Combining the presented tools could address some of the aforementioned limitations and further improve the usability of microdata for measuring progress towards achieving SDG 12. The Resource Consumption Indicator offers a possibility to measure this progress over time and the status quo. The Resource Lifestyle Footprint can provide a new and more differentiated micro-level database for analyzing consumption-related resource use. The combination of both methods (or similar methods with microdata for that matter) would also enhance scenario building. As the majority of environmental scenarios currently focus on technological and economic feasibility, there is a lack of scenario models that also investigate the social and cultural drivers and barriers of sustainable development [39].

5.3. Policy Making

The Resource Consumption Indicator and the Resource Lifestyle Footprint appear to be promising tools for deepening the understanding of private household consumption, the interaction of production and consumption patterns, and detecting unused potentials to increase its sustainability according to the SDGs. First results from applying the tools already revealed insights about the structure of the resource use of private households. We conclude that microeconomic data offers an important enhancement of the present macro data-based indicator system. Indicators based on microdata are able to evaluate and inform in a differentiated and disaggregated way, in perspective even in real time. As such the methods reveal shifts in resource use between different arrays of consumption and consumer groups that would otherwise stay undetected and camouflaged by highly aggregated macro indicators. Policy evaluations benefit from a disaggregated perspective on the Material Footprint of private household instead of evaluating the overall trend in the Material Footprint. Policymakers may wonder why efforts to reduce the natural resource in mobility does not show a decreasing overall Material Footprint, e.g., due to indirect rebound effects and shifts of consumption patterns. For instance, differentiating the Material Footprint along arrays of consumption allows us to evaluate whether a reduction of the Material Footprint in mobility is offset by an increase in natural resource use by housing or communications.

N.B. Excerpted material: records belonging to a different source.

-- ==== Sys2Proof/Machine/RegMap.lean ====
section
/-! DEFINITION. The module register space as a table (R6 and the register table of every chapter): where each register lies,
how its words repeat, and each field's bits, access code (R12) and reserved encodings (R11). Registers are named as the
manual names them; a name applied to its index is the offset of its first word. -/

namespace Sys2Proof.Machine

/-- A field's access code (R12). `rwsW1c` is a W1C field marked RWS. -/
inductive Acc where
  | ro | rw | w1c | wo | rwc | rws | rwsW1c
  deriving DecidableEq, Repr

/-- A field: word within the register, bits, access code, the encodings that are not reserved (none listed: all are
allowed), and whether it reads as zero although it is stored. -/
structure FieldRow where
  word : Nat
  hi : Nat
  lo : Nat
  acc : Acc
  legal : List (Nat × Nat) := []
  hidden : Bool := false
  deriving DecidableEq, Repr

/-- A register: offset of its first instance, how instances repeat (stride and count, outermost first), its words, whether
two words are one 64-bit register (R7), and its fields. -/
structure RegRow where
  base : Nat
  dims : List (Nat × Nat)
  words : Nat
  wide : Bool
  fields : List FieldRow
  deriving DecidableEq, Repr

/-! ## Offsets -/

def IDN_PART : Nat := 0x00
def IDN_STEP : Nat := 0x04
def IDN_SERIAL : Nat := 0x08
def IDN_SIZES : Nat := 0x10
def IDN_ACCESS_ERR : Nat := 0x20
def IDN_ACCESS_ADDR : Nat := 0x24
def IDN_SCRATCH : Nat := 0x28

def CFG_STATUS : Nat := 0x100000
def CFG_RESULT : Nat := 0x100004
def CFG_CUR_VERSION : Nat := 0x100008
def CFG_PREV_VERSION : Nat := 0x100010
def CFG_STG_VERSION : Nat := 0x100018
def CFG_STG_STATE : Nat := 0x100020
def CFG_PROBATION : Nat := 0x100024
def CFG_PROBE_LEFT : Nat := 0x100028
def CFG_BUF : Nat := 0x100030
def CFG_LEN : Nat := 0x100038
def CFG_CMD : Nat := 0x10003C
def CFG_STG_DIGEST : Nat := 0x100040
def CFG_CUR_DIGEST : Nat := 0x100060

def PWR_STATUS : Nat := 0x200000
def PWR_CAP : Nat := 0x200004
def PWR_CFG : Nat := 0x200008
def PWR_IDLE_CFG : Nat := 0x20000C
def PWR_CMD : Nat := 0x200010
def PWR_MEASURE : Nat := 0x200014
def PWR_MEASURES : Nat := 0x200018
def PWR_INPUTS : Nat := 0x20001C
def PWR_RESET_CAUSE : Nat := 0x200020
def PWR_COUNTER : Nat := 0x200028
def PWR_PHASE_END (n : Nat) : Nat := 0x200040 + 4 * n

def LNK_PORT_CFG (p : Nat) : Nat := 0x400000 + 0x1000 * p
def LNK_PORT_EXPECT (p : Nat) : Nat := 0x400004 + 0x1000 * p
def LNK_PORT_STATUS (p : Nat) : Nat := 0x400008 + 0x1000 * p
def LNK_PORT_PARTNER (p : Nat) : Nat := 0x40000C + 0x1000 * p
def LNK_PORT_PART (p : Nat) : Nat := 0x400010 + 0x1000 * p
def LNK_PORT_EVENTS (p : Nat) : Nat := 0x400014 + 0x1000 * p
def LNK_PORT_CMD (p : Nat) : Nat := 0x400018 + 0x1000 * p
def LNK_LANE_STATUS (n : Nat) : Nat := 0x600000 + 0x100 * n
def LNK_LANE_QUAR (n : Nat) : Nat := 0x600004 + 0x100 * n
def LNK_LANE_ALIGN (n : Nat) : Nat := 0x600008 + 0x100 * n
def LNK_LANE_FEC_CORR (n : Nat) : Nat := 0x600010 + 0x100 * n
def LNK_LANE_FEC_UNCORR (n : Nat) : Nat := 0x600018 + 0x100 * n
def LNK_LANE_EYE_CTRL (n : Nat) : Nat := 0x600020 + 0x100 * n
def LNK_LANE_EYE_RESULT (n : Nat) : Nat := 0x600024 + 0x100 * n
def LNK_LANE_EYE_ERR (n : Nat) : Nat := 0x600028 + 0x100 * n
def LNK_LANE_OPT_RX (n : Nat) : Nat := 0x600030 + 0x100 * n
def LNK_LANE_OPT_LASER (n : Nat) : Nat := 0x600034 + 0x100 * n
def LNK_TWIN_STATUS : Nat := 0x700000
def LNK_MARGIN_CFG : Nat := 0x700004
def LNK_MARGIN_ALERT : Nat := 0x700008
def LNK_DROOP (d s : Nat) : Nat := 0x700100 + 4 * (4 * d + s)

def SWC_ROLE : Nat := 0x800000
def SWC_HASH_SEED : Nat := 0x800004
def SWC_BUF_CFG : Nat := 0x800008
def SWC_BUF_FREE : Nat := 0x800010
def SWC_BUF_HELD : Nat := 0x800014
def SWC_AUDIT : Nat := 0x800020
def SWC_AUDIT_RECLAIMED : Nat := 0x800024
def SWC_DRAIN_CFG : Nat := 0x800030
def SWC_DRAIN_STATUS : Nat := 0x800034
def SWC_DISC_MISDIR : Nat := 0x800040
def SWC_DISC_UNROUTE : Nat := 0x800048
def SWC_DISC_SPOOF : Nat := 0x800050
def SWC_DISC_MALFORMED : Nat := 0x800058
def SWC_DISC_DEADPORT : Nat := 0x800060
def SWC_MIRROR_SKIP : Nat := 0x800068
def SWC_ROUTE_EN (w : Nat) : Nat := 0x800100 + 4 * w
def SWC_SHOST (w : Nat) : Nat := 0x800180 + 4 * w
def SWC_SEAT (s : Nat) : Nat := 0x801000 + 4 * s
def SWC_DOWN (i : Nat) : Nat := 0x802000 + 4 * i
def SWC_MASK (k w : Nat) : Nat := 0x900000 + 64 * k + 4 * w
def SWC_C0_POLICE (p : Nat) : Nat := 0xA00000 + 0x100 * p
def SWC_DWRR (p : Nat) : Nat := 0xA00004 + 0x100 * p
def SWC_MARK (p : Nat) : Nat := 0xA00008 + 0x100 * p
def SWC_TCM_RATE (p : Nat) : Nat := 0xA0000C + 0x100 * p
def SWC_TCM_BURST (p : Nat) : Nat := 0xA00010 + 0x100 * p
def SWC_RED (p colour : Nat) : Nat := 0xA00014 + 0x100 * p + 4 * colour
def SWC_RED_CFG (p : Nat) : Nat := 0xA00020 + 0x100 * p
def SWC_MIRROR_N (p pair : Nat) : Nat := 0xA00024 + 0x100 * p + 4 * pair

def HOM_HOT_CFG : Nat := 0x1000000
def HOM_TIMEOUT : Nat := 0x1000004
def HOM_CONVOY : Nat := 0x1000008
def HOM_COH_ERR : Nat := 0x1000020
def HOM_COH_ERR_EPC : Nat := 0x1000024
def HOM_SDIR_PRIMARY (d : Nat) : Nat := 0x1000100 + 0x40 * d
def HOM_SDIR_EXT (d : Nat) : Nat := 0x1000104 + 0x40 * d
def HOM_POOL (d : Nat) : Nat := 0x1000108 + 0x40 * d
def HOM_HOT (d : Nat) : Nat := 0x100010C + 0x40 * d
def HOM_RECALLS (d : Nat) : Nat := 0x1000110 + 0x40 * d
def HOM_DEFERRED (d : Nat) : Nat := 0x1000118 + 0x40 * d
def HOM_REGION (i w : Nat) : Nat := 0x1100000 + 32 * i + 4 * w

def MEM_STATUS : Nat := 0x1400000
def MEM_TRAIN_CFG : Nat := 0x1400004
def MEM_TRAIN_STATUS : Nat := 0x1400008
def MEM_SCRUB_CFG : Nat := 0x140000C
def MEM_SCRUB_STATUS : Nat := 0x1400010
def MEM_ERR_LAST : Nat := 0x1400020
def MEM_CE_COUNT (n : Nat) : Nat := 0x1400100 + 8 * n
def MEM_UE_COUNT (n : Nat) : Nat := 0x1400180 + 8 * n
def MEM_INTEG_FAIL : Nat := 0x1400200
def MEM_SEAL_FAIL : Nat := 0x1400208
def MEM_SEAL_USED (d t : Nat) : Nat := 0x1400210 + 4 * (2 * d + t)

def HAL_STATUS : Nat := 0x1800000
def HAL_ERR : Nat := 0x1800004
def HAL_SLICE_FRAME : Nat := 0x1800008
def HAL_SLOT_RETIRED : Nat := 0x1800020
def HAL_SLOT_WASTED : Nat := 0x1800028
def HAL_SLOT_FRONT : Nat := 0x1800030
def HAL_SLOT_BACK : Nat := 0x1800038
def HAL_MAC_USEFUL : Nat := 0x1800040
def HAL_WATCH (w : Nat) : Nat := 0x1800100 + 8 * w
def HAL_SEM (s : Nat) : Nat := 0x1802000 + 4 * s
def HAL_SEM_ADD (s : Nat) : Nat := 0x1803000 + 4 * s
def HAL_CTX_CFG (c : Nat) : Nat := 0x1801000 + 0x100 * c
def HAL_CTX_PANTRY (c : Nat) : Nat := 0x1801004 + 0x100 * c
def HAL_CTX_CUP_BASE (c : Nat) : Nat := 0x1801008 + 0x100 * c
def HAL_CTX_CUP_SIZE (c : Nat) : Nat := 0x180100C + 0x100 * c
def HAL_CTX_DMA (c : Nat) : Nat := 0x1801010 + 0x100 * c
def HAL_CTX_SHARE (c : Nat) : Nat := 0x1801014 + 0x100 * c
def HAL_CTX_JOB (c : Nat) : Nat := 0x1801018 + 0x100 * c
def HAL_CTX_PT_BASE (c : Nat) : Nat := 0x1801020 + 0x100 * c
def HAL_CTX_LIST (c : Nat) : Nat := 0x1801028 + 0x100 * c
def HAL_CTX_CTRL (c : Nat) : Nat := 0x1801030 + 0x100 * c
def HAL_CTX_STATUS (c : Nat) : Nat := 0x1801034 + 0x100 * c
def HAL_CTX_ERR_VA (c : Nat) : Nat := 0x1801038 + 0x100 * c
def HAL_CTX_ERR_DETAIL (c : Nat) : Nat := 0x1801040 + 0x100 * c

def COL_STATUS : Nat := 0x1C00000
def COL_TIMEOUT : Nat := 0x1C00004
def COL_ERR : Nat := 0x1C00008
def COL_RECOMBINES : Nat := 0x1C00010
def COL_MOVES : Nat := 0x1C00018
def COL_REVOKES : Nat := 0x1C00020
def COL_REISSUES : Nat := 0x1C00028
def COL_DUPLICATES : Nat := 0x1C00030
def COL_TRIG_IGNORED : Nat := 0x1C00038
def COL_A2A_DROPS : Nat := 0x1C00040
def COL_GSTATE (g w : Nat) : Nat := 0x1C10000 + 16 * g + 4 * w
def COL_GROUP (g w : Nat) : Nat := 0x1C20000 + 128 * g + 4 * w
def COL_MEMBER (i : Nat) : Nat := 0x1E00000 + 4 * i

def FLT_STATUS : Nat := 0x2000000
def FLT_RING_CFG : Nat := 0x2000004
def FLT_RING_BASE : Nat := 0x2000008
def FLT_RING_HEAD : Nat := 0x2000010
def FLT_RING_TAIL : Nat := 0x2000014
def FLT_QUEUE : Nat := 0x2000018
def FLT_QUEUE_HEAD : Nat := 0x2000020
def FLT_QUEUE_POP : Nat := 0x2000040
def FLT_OVF (s : Nat) : Nat := 0x2000100 + 4 * s
def FLT_SUSPECT_CFG : Nat := 0x2000200
def FLT_WINDOW : Nat := 0x2000204
def FLT_SCORE (p : Nat) : Nat := 0x2000C00 + 4 * p
def FLT_TWIN_CFG : Nat := 0x2000800
def FLT_TWIN_CMD : Nat := 0x2000804
def FLT_RESYNC : Nat := 0x2000808
def FLT_ALIAS (w : Nat) : Nat := 0x2000810 + 4 * w
def FLT_ALIAS_CFG : Nat := 0x2000820
def FLT_ALIAS_OFFSET : Nat := 0x2000828
def FLT_STANDBY_BASE : Nat := 0x2000830
def FLT_RETIRED (r : Nat) : Nat := 0x2000900 + 4 * r
def FLT_SPARE (q : Nat) : Nat := 0x2000A00 + 4 * q

def SEC_STATUS : Nat := 0x2400000
def SEC_FUSE : Nat := 0x2400004
def SEC_SVN : Nat := 0x2400008
def SEC_BOOTS : Nat := 0x240000C
def SEC_JOBKEYS : Nat := 0x2400010
def SEC_VIOLATIONS : Nat := 0x2400018
def SEC_PART_USE (w : Nat) : Nat := 0x2400020 + 4 * w
def SEC_PART_MIRROR (w : Nat) : Nat := 0x2400040 + 4 * w
def SEC_ADMIT (p w : Nat) : Nat := 0x2401000 + 32 * p + 4 * w
def SEC_W_CMD (w : Nat) : Nat := 0x2410000 + 0x1000 * w
def SEC_W_STATUS (w : Nat) : Nat := 0x2410004 + 0x1000 * w
def SEC_W_BUF (w : Nat) : Nat := 0x2410008 + 0x1000 * w
def SEC_W_LEN (w : Nat) : Nat := 0x2410010 + 0x1000 * w
def SEC_W_NONCE (w k : Nat) : Nat := 0x2410020 + 0x1000 * w + 4 * k
def SEC_W_ITEMS (w k : Nat) : Nat := 0x2410800 + 0x1000 * w + 4 * k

As such, policymakers may identify which policies in specific arrays of consumption may be more effective in reducing the Material Footprint since rebound effects and shifts of consumption are less pronounced.

A more differentiating approach to indicators is not relevant politically (for (inter)national policies and programs like the indicator framework of SDGs and national programmes striving to implement them), but also in everyday decision-making situations, whether in the company (products, infrastructures) or in the household (lifestyles). In fact, the households themselves may evaluate whether changes in one array of consumption are offset by shifts of their consumption into other arrays. For instance, private households may reduce their resource use by foregoing resource-intensive vacations abroad. At the same time, they may become aware that their savings are offset due to intensified leisure activities.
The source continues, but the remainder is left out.